Electronic and defect state properties of the LaAlO3/SrTiO3 heterostructure

What is it about?

The LaAlO3 and SrTiO3 materials are called functional oxides. While assembled together in a bi-layer and more especially in a perovskite heterostructure, an accumulation of electrons appears at the interface with a depth of few nanometers. This accumulation creates an interesting property called two dimensional electron gas (2DEG) with very high mobility at low temperatures, lower than 10 K. This particular property can be exploited for numerous applications such as in microelectronics for the transistors, or in bio-inspired electronics as artificial synapses stimulated by optical pulses. Although this property is observed since 20 years, it origin is still not clear. Two explanations have been proposed; the first is the polar discontinuity at the interface and the second is the electronic defect states. More recently, it has been proposed that polar discontinuity triggers the spontaneous formation of some defect states which would induce electron accumulation in the LaAlO3/SrTiO3 heterostructure at the interface. In our paper, we analyze the defect state properties using a technique called Deep-Level Transient Fourier Spectroscopy (DLTFS) in the LaAlO3/SrTiO3 heterostructure.

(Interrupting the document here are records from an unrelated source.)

-- ==== Sys2Proof/Word.lean ====
section
/-! DEFINITION. The word types of the engine (spec/00_scope.md R8): an 8-bit serial byte or segment mask, a 16-bit
command word, a one-bit pin level. -/

namespace Sys2Proof

/-- A serial byte, or a segment mask (R8). -/
abbrev Byte := BitVec 8

/-- A command word (R8, R57). -/
abbrev Word := BitVec 16

/-- A pin level in the pin driver's write direction: `false` is low ("0"), `true` is high ("1") (R8, R61). -/
abbrev Level := Bool

end Sys2Proof
end

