-- ==== Sys2Proof/Syntax.lean ====
section
/-! DEFINITION. The nine commands (spec/30_encoding.md R58, R66), one constructor for each row of the opcode table, and
their operand types. -/

namespace Sys2Proof

/-- The engine's two pins (spec/10_state.md R17). -/
inductive Pin where
  | clk  -- the clock line, pin select 0
  | dio  -- the data line, pin select 1
  deriving DecidableEq, Repr, Inhabited

/-- A pin direction (spec/00_scope.md R8). -/
inductive Dir where
  | inp  -- IN
  | out  -- OUT
  deriving DecidableEq, Repr, Inhabited

/-- A command with its operands (spec/30_encoding.md R59 to R66). -/
inductive Instr where
  | pexp (p : Pin)                       -- PEXP: export a pin
  | pdir (p : Pin) (m : Dir)             -- PDIR: set a pin's direction
  | pwr (p : Pin) (l : Level)            -- PWR: write a pin's level
  | prd (p : Pin)                        -- PRD: read a pin's level
  | start                                -- START: start condition
  | stop                                 -- STOP: stop condition
  | wbyte (b : Byte)                     -- WBYTE: send a byte, sample the acknowledgment
  | disp (c : BitVec 2) (m : Byte)       -- DISP: write segment data `m` to cell `c`
  | segmap (d : BitVec 4) (pt : Bool)    -- SEGMAP: mask of digit `d`, with the separator when `pt`
  deriving DecidableEq, Repr, Inhabited

end Sys2Proof
end

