/-- R120, R157, R160: when call number k of START or STOP is the first to fail, the writes before it are done, with their
effect and their event, and none after it, and FCODE is WRITE_FAIL. -/
def Obligations.FramingHaltsAtTheFailingWrite : Prop :=
  ∀ (s : State) (k : Nat), s.phase = .idle → s.clk.exp = true → s.dio.exp = true → k < 4 → s.answersOk k →
    (∀ p c, s.outcomeAt p c (s.calls + k) = .fail) →
    (∃ t, exec .start s = .next t ∧ t.phase = .halted ∧ t.fatal = true ∧ t.fcode = .writeFail ∧
      t.trace = s.trace ++ startEvents.take k ∧ t.replies = s.replies ∧ s.HaltsAt startEvents k t) ∧
    (∃ t, exec .stop s = .next t ∧ t.phase = .halted ∧ t.fatal = true ∧ t.fcode = .writeFail ∧
      t.trace = s.trace ++ stopEvents.take k ∧ t.replies = s.replies ∧ s.HaltsAt stopEvents k t)

/-- R114, R187: the conditions the host can make by accident, whatever the environment holds an undriven line at. With CLK
driven high, a PDIR of DIO makes the condition between the level DIO had and the one it takes, and so does a PWR of DIO;
with both pins exported outputs, START makes its start condition, after a stop condition where DIO was low, and STOP its
stop condition. Edges against the environment's level count (`Lines.wireConditions`). -/
def Obligations.DioChangesWithTheClockHighAreConditions : Prop :=
  (∀ (s : State) (env : Nat → EnvLevels), s.phase = .idle → s.clk.driven = some true → s.dio.exp = true →
    (∀ m, s.outcomeAt .dio (.setDir m) s.calls = .ok →
      ∃ t es, exec (.pdir .dio m) s = .next t ∧ t.trace = s.trace ++ es ∧
        s.lines.wireConditions env es =
          edge (if s.dio.dir = .out then s.dio.lat else (env 0).dio) (if m = .out then s.dio.lat else (env 1).dio)) ∧
    (∀ l, s.outcomeAt .dio (.write l) s.calls = .ok →
      ∃ t es, exec (.pwr .dio l) s = .next t ∧ t.trace = s.trace ++ es ∧
        s.lines.wireConditions env es =
          edge (if s.dio.dir = .out then s.dio.lat else (env 0).dio) (if s.dio.dir = .out then l else (env 1).dio))) ∧
  (∀ (s : State) (env : Nat → EnvLevels), s.phase = .idle → s.clk.exp = true → s.clk.dir = .out → s.dio.exp = true →
    s.dio.dir = .out → s.answersOk 4 →
    (∃ t es, exec .start s = .next t ∧ t.trace = s.trace ++ es ∧
      s.lines.wireConditions env es = if s.dio.lat then [.start] else [.stop, .start]) ∧
    (∃ t es, exec .stop s = .next t ∧ t.trace = s.trace ++ es ∧ s.lines.wireConditions env es = [.stop]))

/-! ### The byte write -/

/-- R94, R106, R107, R108: WBYTE with every call answered OK appends the 50 or 49 events of R108, leaves CLK high, DIO an
output whose latch is 0 exactly after an acknowledgment, and replies the sample. -/
def Obligations.WbyteSendsTheByteAndRepliesTheSample : Prop :=
  ∀ (s : State) (b : Byte) (v : Int), s.phase = .idle → s.clk.exp = true → s.dio.exp = true →
    s.envValueAt .dio s.reads = v → s.answersOk (if v = 0 then 31 else 30) →
    exec (.wbyte b) s =
      .next { s with
        clk := { s.clk with lat := true }, dio := { s.dio with dir := .out, lat := decide (v ≠ 0) },
        trace := s.trace ++ byteWriteEvents b v, replies := s.replies ++ [.ack v],
        calls := s.calls + (if v = 0 then 31 else 30), reads := s.reads + 1, xfer := none, rdv := none }

/-- R108: a ByteWrite that completes has 50 events after an acknowledgment and 49 without, 31 or 30 of them platform calls,
and 19 waits. -/
def Obligations.ByteWriteEventCounts : Prop :=
  ∀ (b : Byte) (v : Int),
    (byteWriteEvents b v).length = (if v = 0 then 50 else 49) ∧
    (byteWriteEvents b v).countP Event.isCall = (if v = 0 then 31 else 30) ∧
    (byteWriteEvents b v).countP (fun e => !e.isCall) = 19

/-- R95, R96: with both pins exported outputs, the DIO levels at the rising clock edges of a WBYTE are the byte's bits,
least significant first, then the released high level; and the engine's own levels make no start and no stop condition. The
clause about conditions is derived and rests on log entry 17 (DESIGN CHOICE): R95 speaks of the data bits only, and the edges
of the direction changes and of the receiver in the acknowledgment window are not counted in it;
`AcknowledgmentPulseOnTheWire` counts them. -/
def Obligations.WbyteSendsBitsLeastSignificantFirst : Prop :=
  ∀ (s : State) (b : Byte), s.phase = .idle → s.clk.exp = true → s.clk.dir = .out → s.dio.exp = true →
    s.dio.dir = .out → s.answersOk (if s.envValueAt .dio s.reads = 0 then 31 else 30) →
    ∃ t es, exec (.wbyte b) s = .next t ∧ t.trace = s.trace ++ es ∧ s.lines.conditions es = [] ∧
      s.lines.bitsTaken es =
        [some (b.getLsbD 0), some (b.getLsbD 1), some (b.getLsbD 2), some (b.getLsbD 3), some (b.getLsbD 4),
          some (b.getLsbD 5), some (b.getLsbD 6), some (b.getLsbD 7), some true]

/-- R99, R188: standing at micro-step 44 to 48 of a byte write, in a WBYTE and in each of the four of a DISP, DIO is in
input mode and CLK's latch is high. -/
def Obligations.AcknowledgmentWindowReleasesDio : Prop :=
  ∀ (s t : State) (i : Instr) (b : Byte) (n k j : Nat), (s.commence i).microRun n = t → t.phase = .busy i k →
    byteWriteAt i k = some (b, j) → 44 ≤ j → j ≤ 48 → t.dio.dir = .inp ∧ t.clk.lat = true

/-- R103, R187, R188: the acknowledgment on the wire, direction changes and the receiver's edges counted. With both pins
exported outputs, a WBYTE whose sample is 0, and whose receiver pulls DIO low once, at any time up to the sample, and holds
it, shows one condition: the start condition the pulse's falling edge looks like. One whose receiver leaves the line high
shows none. -/
def Obligations.AcknowledgmentPulseOnTheWire : Prop :=
  ∀ (s : State) (b : Byte) (env : Nat → EnvLevels), s.phase = .idle → s.clk.exp = true → s.clk.dir = .out →
    s.dio.exp = true → s.dio.dir = .out →
    (∀ j, j ≤ 44 → s.envValueAt .dio s.reads = 0 → s.answersOk 31 → (∀ n, (env n).dio = decide (n ≤ j)) →
      ∃ t es, exec (.wbyte b) s = .next t ∧ t.trace = s.trace ++ es ∧ s.lines.wireConditions env es = [.start]) ∧
    (s.envValueAt .dio s.reads ≠ 0 → s.answersOk 30 → (∀ n, (env n).dio = true) →
      ∃ t es, exec (.wbyte b) s = .next t ∧ t.trace = s.trace ++ es ∧ s.lines.wireConditions env es = [])

/-- R109, R157, R160: when call number n of WBYTE is the first to fail, the events before that call are appended, with their
effect on the pins, and none after; FCODE is DIR_FAIL at a direction set, READ_FAIL at the read, WRITE_FAIL otherwise; there
is no reply. -/
def Obligations.WbyteHaltsAtTheFailingCall : Prop :=
  ∀ (s : State) (b : Byte) (v : Int) (n : Nat), s.phase = .idle → s.clk.exp = true → s.dio.exp = true →
    s.envValueAt .dio s.reads = v → n < (if v = 0 then 31 else 30) → s.answersOk n →
    (∀ p c, s.outcomeAt p c (s.calls + n) = .fail) →
    ∃ t, exec (.wbyte b) s = .next t ∧ t.phase = .halted ∧ t.fatal = true ∧
      t.trace = s.trace ++ eventsBeforeCall n (byteWriteEvents b v) ∧ t.replies = s.replies ∧
      t.fcode = (if n = 27 ∨ n = (if v = 0 then 30 else 29) then .dirFail
        else if n = 28 then .readFail else .writeFail) ∧
      s.HaltsAt (byteWriteEvents b v) n t

/-- R109, R120, R130: START, STOP, WBYTE and DISP on a pin that is not exported halt with WRITE_FAIL at their first write
to it: micro-step 0 for CLK, micro-step 1 for DIO. -/
def Obligations.LineCommandsNeedExportedPins : Prop :=
  ∀ (s : State) (i : Instr), s.phase = .idle →
    (i = .start ∨ i = .stop ∨ (∃ b, i = .wbyte b) ∨ (∃ c m, i = .disp c m)) →
    (s.clk.exp = false →
      ∃ t, exec i s = .next t ∧ t.phase = .halted ∧ t.fatal = true ∧ t.fcode = .writeFail ∧ t.trace = s.trace ∧
        t.dio = s.dio ∧ t.replies = s.replies) ∧
    (s.clk.exp = true → s.dio.exp = false → s.answersOk 1 →
      ∃ t l, exec i s = .next t ∧ t.phase = .halted ∧ t.fatal = true ∧ t.fcode = .writeFail ∧
        (i = .start ∨ (∃ c m, i = .disp c m) → l = true) ∧ (i = .stop ∨ (∃ b, i = .wbyte b) → l = false) ∧
        t.trace = s.trace ++ [.write .clk l] ∧
        t.clk = { s.clk with lat := l } ∧ t.replies = s.replies)

/-- R85, R102: whatever the platform answers, a WBYTE that completes replies one acknowledgment, and its value is a member
of READ_VALUES. -/
def Obligations.WbyteAcknowledgmentIsAReadValue : Prop :=
  ∀ (s t : State) (b : Byte), exec (.wbyte b) s = .next t → t.phase = .idle →
    ∃ v, inReadValues s.readValues v ∧ t.replies = s.replies ++ [.ack v]

/-! ### The display sequence -/

/-- R122, R129: DISP with every call answered OK sends its three transactions with bytes 0x40; 0xC0 | C, S; 0x8F, ends with
both latches high and DIO an output, and replies NONE whatever the four samples. -/
def Obligations.DispSendsItsThreeTransactions : Prop :=
  ∀ (s : State) (c : BitVec 2) (m : Byte) (v0 v1 v2 v3 : Int), s.phase = .idle → s.clk.exp = true →
    s.dio.exp = true →
    s.envValueAt .dio s.reads = v0 → s.envValueAt .dio (s.reads + 1) = v1 →
    s.envValueAt .dio (s.reads + 2) = v2 → s.envValueAt .dio (s.reads + 3) = v3 →
    s.answersOk (144 + (if v0 = 0 then 1 else 0) + (if v1 = 0 then 1 else 0) + (if v2 = 0 then 1 else 0) +
      (if v3 = 0 then 1 else 0)) →
    exec (.disp c m) s =
      .next { s with
        clk := { s.clk with lat := true }, dio := { s.dio with dir := .out, lat := true },
        trace := s.trace ++ dispEvents c m v0 v1 v2 v3, replies := s.replies ++ [.noValue],
        calls := s.calls + 144 + (if v0 = 0 then 1 else 0) + (if v1 = 0 then 1 else 0) + (if v2 = 0 then 1 else 0) +
          (if v3 = 0 then 1 else 0),
        reads := s.reads + 4, xfer := none, rdv := none }

/-- R130, R157, R160: when call number n of DISP is the first to fail, the engine halts there, with that call's code: the
events before it are appended, with their effect on the pins, and none after, and there is no reply. -/
def Obligations.DispHaltsAtTheFailingCall : Prop :=
  ∀ (s : State) (c : BitVec 2) (m : Byte) (v0 v1 v2 v3 : Int) (n : Nat), s.phase = .idle → s.clk.exp = true →
    s.dio.exp = true →
    s.envValueAt .dio s.reads = v0 → s.envValueAt .dio (s.reads + 1) = v1 →
    s.envValueAt .dio (s.reads + 2) = v2 → s.envValueAt .dio (s.reads + 3) = v3 →
    n < 144 + (if v0 = 0 then 1 else 0) + (if v1 = 0 then 1 else 0) + (if v2 = 0 then 1 else 0) +
      (if v3 = 0 then 1 else 0) →
    s.answersOk n → (∀ p k, s.outcomeAt p k (s.calls + n) = .fail) →
    ∃ t, exec (.disp c m) s = .next t ∧ s.HaltsAt (dispEvents c m v0 v1 v2 v3) n t

/-- R129: the events and platform calls of a DISP that completes: 220 and 144, one more for each acknowledged byte. -/
def Obligations.DispEventCounts : Prop :=
  ∀ (c : BitVec 2) (m : Byte) (v0 v1 v2 v3 : Int),
    (dispEvents c m v0 v1 v2 v3).length = 220 + ([v0, v1, v2, v3].countP (fun v => decide (v = 0))) ∧
    (dispEvents c m v0 v1 v2 v3).countP Event.isCall = 144 + ([v0, v1, v2, v3].countP (fun v => decide (v = 0)))

/-- R128, R187: with both pins exported outputs and DIO high, the levels the engine itself drives in a DISP make three start
and three stop conditions, in turn; with DIO low a stop condition comes before them. Engine-driven edges only are counted:
those of the direction changes and of the receiver in the four acknowledgment windows are not (DESIGN CHOICE, log entry
17). -/
def Obligations.DispFramesThreeTransactions : Prop :=
  ∀ (s : State) (c : BitVec 2) (m : Byte), s.phase = .idle → s.clk.exp = true → s.clk.dir = .out →
    s.dio.exp = true → s.dio.dir = .out → s.answersOk 148 →
    ∃ t es, exec (.disp c m) s = .next t ∧ t.trace = s.trace ++ es ∧
      s.lines.conditions es =
        (if s.dio.lat then [] else [.stop]) ++ [.start, .stop, .start, .stop, .start, .stop]

/-- R124, R125, R195: the serial command bytes, exact in 8 bits. -/
def Obligations.SerialCommandBytes : Prop :=
  autoAddressCommand = 0x40 ∧ displayControlByte = 0x8F ∧ displayControlByte.toNat = 0x88 + Config.brightness.toNat ∧
  ∀ c : BitVec 2, (addressByte c).toNat = 0xC0 + c.toNat

/-! ### The segment decoder -/

/-- R132, R134, R138: SEGMAP replies the mask of its digit, with 0x80 OR-ed in when the separator is on, and touches
nothing else. -/
def Obligations.SegmapRepliesTheMask : Prop :=
  ∀ (s : State) (d : BitVec 4) (pt : Bool) (m : Byte), s.phase = .idle →
    [0x3F, 0x06, 0x5B, 0x4F, 0x66, 0x6D, 0xFD, 0x07, 0x7F, 0x6F][d.toNat]? = some m →
    exec (.segmap d pt) s =
      .next { s with replies := s.replies ++ [.mask (if pt then m ||| 0x80 else m)], xfer := none, rdv := none }

/-- `exec` of a SEGMAP with a digit above 9 takes R166's refusal: REFUSED is set and nothing else happens. This is the model's
choice (DESIGN CHOICE, log entry 20): no word decodes to such a command, since R135 has the decoder refuse it. -/
def Obligations.SegmapAboveNineIsRefused : Prop :=
  ∀ (s : State) (d : BitVec 4) (pt : Bool), s.phase = .idle → 9 < d.toNat →
    exec (.segmap d pt) s = .next { s with refused := true }
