/-! ### The frame -/

/-- What a command of one primitive that makes a call does: the fault of the call, or the call's effect on its pin and
nothing to the other pin and the fault state. -/
theorem exec_singleOp_cases {i : Instr} {pr : Prim} (hi : program i = [⟨.keep, pr⟩]) {p : Pin} {c : CallKind}
    (hc : ∀ u : State, u.callOf pr = some (p, c)) {s t : State} (h : exec i s = .next t) :
    t = s.raiseFatal p c ∨
    (t.phase = .idle ∧ s.Progress t ∧ t.pin p = callEffect c (s.pin p) ∧ ∀ r, r ≠ p → t.pin r = s.pin r) := by
  have hp := (exec_cases h).1
  rw [exec_singleOp hi hp] at h
  cases hd : (s.enter i 0).doPrim pr with
  | fatal u =>
    obtain ⟨p', c', hc', -, rfl⟩ := State.doPrim_fatal_iff.mp hd
    cases (hc _).symm.trans hc'
    rw [hd] at h
    cases h
    exact .inl (s.enter_raiseFatal i 0 p c)
  | done v u =>
    obtain ⟨hn, -⟩ | ⟨p', c', hc', hpin, hother⟩ := State.doPrim_pin hd
    · simp [hc] at hn
    · cases (hc _).symm.trans hc'
      rw [hd] at h
      cases h
      exact .inr ⟨rfl, ((s.enter_progress i 0).trans (State.doPrim_progress hd)).trans (u.complete_progress i),
        by simpa [PrimResult.finish] using hpin, by simpa [PrimResult.finish] using hother⟩

/-- The one call of a pin command, and the register of its pin that it can write. -/
theorem pinCommand_call {i : Instr} {p : Pin}
    (h : i = .pexp p ∨ (∃ m, i = .pdir p m) ∨ (∃ l, i = .pwr p l) ∨ i = .prd p) :
    ∃ pr c, program i = [⟨.keep, pr⟩] ∧ (∀ u : State, u.callOf pr = some (p, c)) ∧ ∀ q : PinCfg,
      (i ≠ .pexp p → (callEffect c q).exp = q.exp) ∧ ((∀ m, i ≠ .pdir p m) → (callEffect c q).dir = q.dir) ∧
      ((∀ l, i ≠ .pwr p l) → (callEffect c q).lat = q.lat) := by
  obtain rfl | ⟨m, rfl⟩ | ⟨l, rfl⟩ | rfl := h <;> exact ⟨_, _, rfl, fun _ => rfl, by simp [callEffect]⟩

/-- Settles O43: the one call of a pin command either writes its register of the named pin, or raises its fault. -/
theorem pinCommandsFrame : Obligations.PinCommandsFrame := by
  intro s t i p r hr hi h
  obtain ⟨pr, c, hprog, hcall, hreg⟩ := pinCommand_call hi
  obtain rfl | ⟨hidle, hpg, hpin, hother⟩ := exec_singleOp_cases hprog hcall h
  · exact ⟨s.raiseFatal_pin_other c hr, fun _ => by simp, fun hidle => by simp at hidle⟩
  · refine ⟨hother r hr, fun hh => by simp [hidle] at hh, fun _ => ⟨hpg.fatal, hpg.fcode, hpg.diag, ?_⟩⟩
    rw [hpin]
    exact hreg _

end Sys2Proof.Machine
end

section
/-! PROOFS. The line commands START, STOP, WBYTE and DISP: that they need exported pins (R109, R120, R130), the
acknowledgment a WBYTE replies (R102, R106), and their frame (R107, R115, R119, R129). -/

namespace Sys2Proof.Machine

/-- The commands that drive the wire. -/
abbrev isLineCommand (i : Instr) : Prop := i = .start ∨ i = .stop ∨ (∃ b, i = .wbyte b) ∨ (∃ c m, i = .disp c m)

theorem lineCommand_wellFormed {i : Instr} (h : isLineCommand i) : i.wellFormed = true := by
  obtain rfl | rfl | ⟨b, rfl⟩ | ⟨c, m, rfl⟩ := h <;> rfl

/-! ### Pins that are not exported -/

/-- A line command begins with a write to CLK, high for START and DISP and low for STOP and WBYTE, and then a write to
DIO. -/
theorem lineCommand_program {i : Instr} (h : isLineCommand i) :
    ∃ a l pr rest, program i = ⟨a, .write .clk l⟩ :: ⟨.keep, pr⟩ :: rest ∧
      (∀ u : State, ∃ l', u.callOf pr = some (.dio, .write l')) ∧
      (i = .start ∨ (∃ c m, i = .disp c m) → l = true) ∧ (i = .stop ∨ (∃ b, i = .wbyte b) → l = false) := by
  obtain rfl | rfl | ⟨b, rfl⟩ | ⟨c, m, rfl⟩ := h <;> exact ⟨_, _, _, _, rfl, fun _ => ⟨_, rfl⟩, by simp, by simp⟩

theorem exec_of_runSeq_fatal {i : Instr} {s t : State} (hw : i.wellFormed = true) (hp : s.phase = .idle)
    (h : State.runSeq i 0 (program i) s = .fatal t) : exec i s = .next t := by
  rw [exec_wellFormed hw, State.runCommand_idle hp, State.runProgram_eq_finish, h]
  rfl

/-- A micro-step whose call fails ends the run with the fault of that call. -/
theorem State.runSeq_cons_fails {i : Instr} {k : Nat} {op : MicroOp} {rest : List MicroOp} {s : State} {p : Pin}
    {c : CallKind} (hc : ((s.enter i k).regAct op.act).callOf op.prim = some (p, c)) (hf : s.callFails p c = true) :
    State.runSeq i k (op :: rest) s = .fatal (((s.enter i k).regAct op.act).raiseFatal p c) :=
  State.runSeq_cons_fatal (State.doPrim_fails hc (by simpa using hf))

/-- A write that does not fail appends its event and sets the latch, and the run goes on. -/
theorem State.runSeq_cons_write {i : Instr} {k : Nat} {a : RegAct} {p : Pin} {l : Level} {s : State}
    (hf : s.callFails p (.write l) = false) (rest : List MicroOp) :
    ∃ u, State.runSeq i k (⟨a, .write p l⟩ :: rest) s = State.runSeq i (k + 1) rest u ∧
      u.trace = s.trace ++ [.write p l] ∧ u.replies = s.replies ∧ u.pin p = { s.pin p with lat := l } ∧
      ∀ r, r ≠ p → u.pin r = s.pin r := by
  have hd : (s.enter i k).doOp ⟨a, .write p l⟩ = .done () _ :=
    State.platformCall_done _ p (.write l) _ _ (by simpa using hf)
  refine ⟨_, State.runSeq_cons_done hd, by simp, by simp, ?_, fun r hr => ?_⟩
  · simp
  · simp [State.setPin_pin_other _ _ hr]

/-- Settles O32: the first micro-step is a write to CLK and the second one to DIO, and a write needs its pin exported. -/
theorem lineCommandsNeedExportedPins : Obligations.LineCommandsNeedExportedPins := by
  intro s i hp hi
  obtain ⟨a, l, pr, rest, hprog, hdio, hhigh, hlow⟩ := lineCommand_program hi
  have hw := lineCommand_wellFormed hi
  refine ⟨fun hc => ?_, fun hc hd hok => ?_⟩
  · have hf : s.callFails .clk (.write l) = true := State.callFails_of_unexported_or_fail rfl (.inl hc)
    have hother := ((s.enter i 0).regAct a).raiseFatal_pin_other (p := .clk) (r := .dio) (.write l) (by decide)
    refine ⟨_, exec_of_runSeq_fatal hw hp (hprog ▸ State.runSeq_cons_fails rfl hf), ?_⟩
    exact ⟨by simp, by simp, by simp [callCode], by simp, by simpa using hother, by simp⟩
  · have hf : s.callFails .clk (.write l) = false := s.callFails_false _ _ (fun _ => hc) (hok 0 (by decide) _ _)
    obtain ⟨u, hu, htr, hrep, hclk, hdio'⟩ :=
      State.runSeq_cons_write (i := i) (k := 0) (a := a) hf (⟨.keep, pr⟩ :: rest)
    obtain ⟨l', hcall⟩ := hdio (u.enter i 1)
    have hexp : (u.pin .dio).exp = false := by rw [hdio' .dio (by decide)]; exact hd
    have hf' : u.callFails .dio (.write l') = true := State.callFails_of_unexported_or_fail rfl (.inl hexp)
    have hother := (u.enter i 1).raiseFatal_pin_other (p := .dio) (r := .clk) (.write l') (by decide)
    refine ⟨_, l, exec_of_runSeq_fatal hw hp (by rw [hprog, hu]; exact State.runSeq_cons_fails hcall hf'), ?_⟩
    exact ⟨by simp, by simp, by simp [callCode], hhigh, hlow, by simp [htr], hother.trans hclk, by simp [hrep]⟩

/-! ### The acknowledgment -/

theorem State.runSeq_done_sameHost {i : Instr} {k : Nat} {ops : List MicroOp} {s u : State}
    (h : State.runSeq i k ops s = .done () u) : s.SameHost u := by
  have hs := State.runSeq_sameHost i k ops s
  rwa [h] at hs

Some defect states were found such as the oxygen vacancies and were related to static electrical characteristics.

Featured Image

Photo by Laura Ockel on Unsplash

Photo by Laura Ockel on Unsplash

Why is it important?

Oxide-based perovskite heterostructures show a wide range of physical properties such as ferroelectricity, superconductivity, or ferromagnetism which make them appealing for the development of multi-functional materials for a wide range of applications. Many of these properties come from defect states in these heterostructures. This observation raised the interest of identifying defect states in the oxide-based heterostructure, and the characterization of these defect states is a central piece of research for applications of semiconductors in electronic devices. In the case of the LaAlO3/SrTiO3 heterostructure, for the first time the defect properties (such as activation energies and capture cross sections), that were not accessed using other methods seen in the literature, were extracted.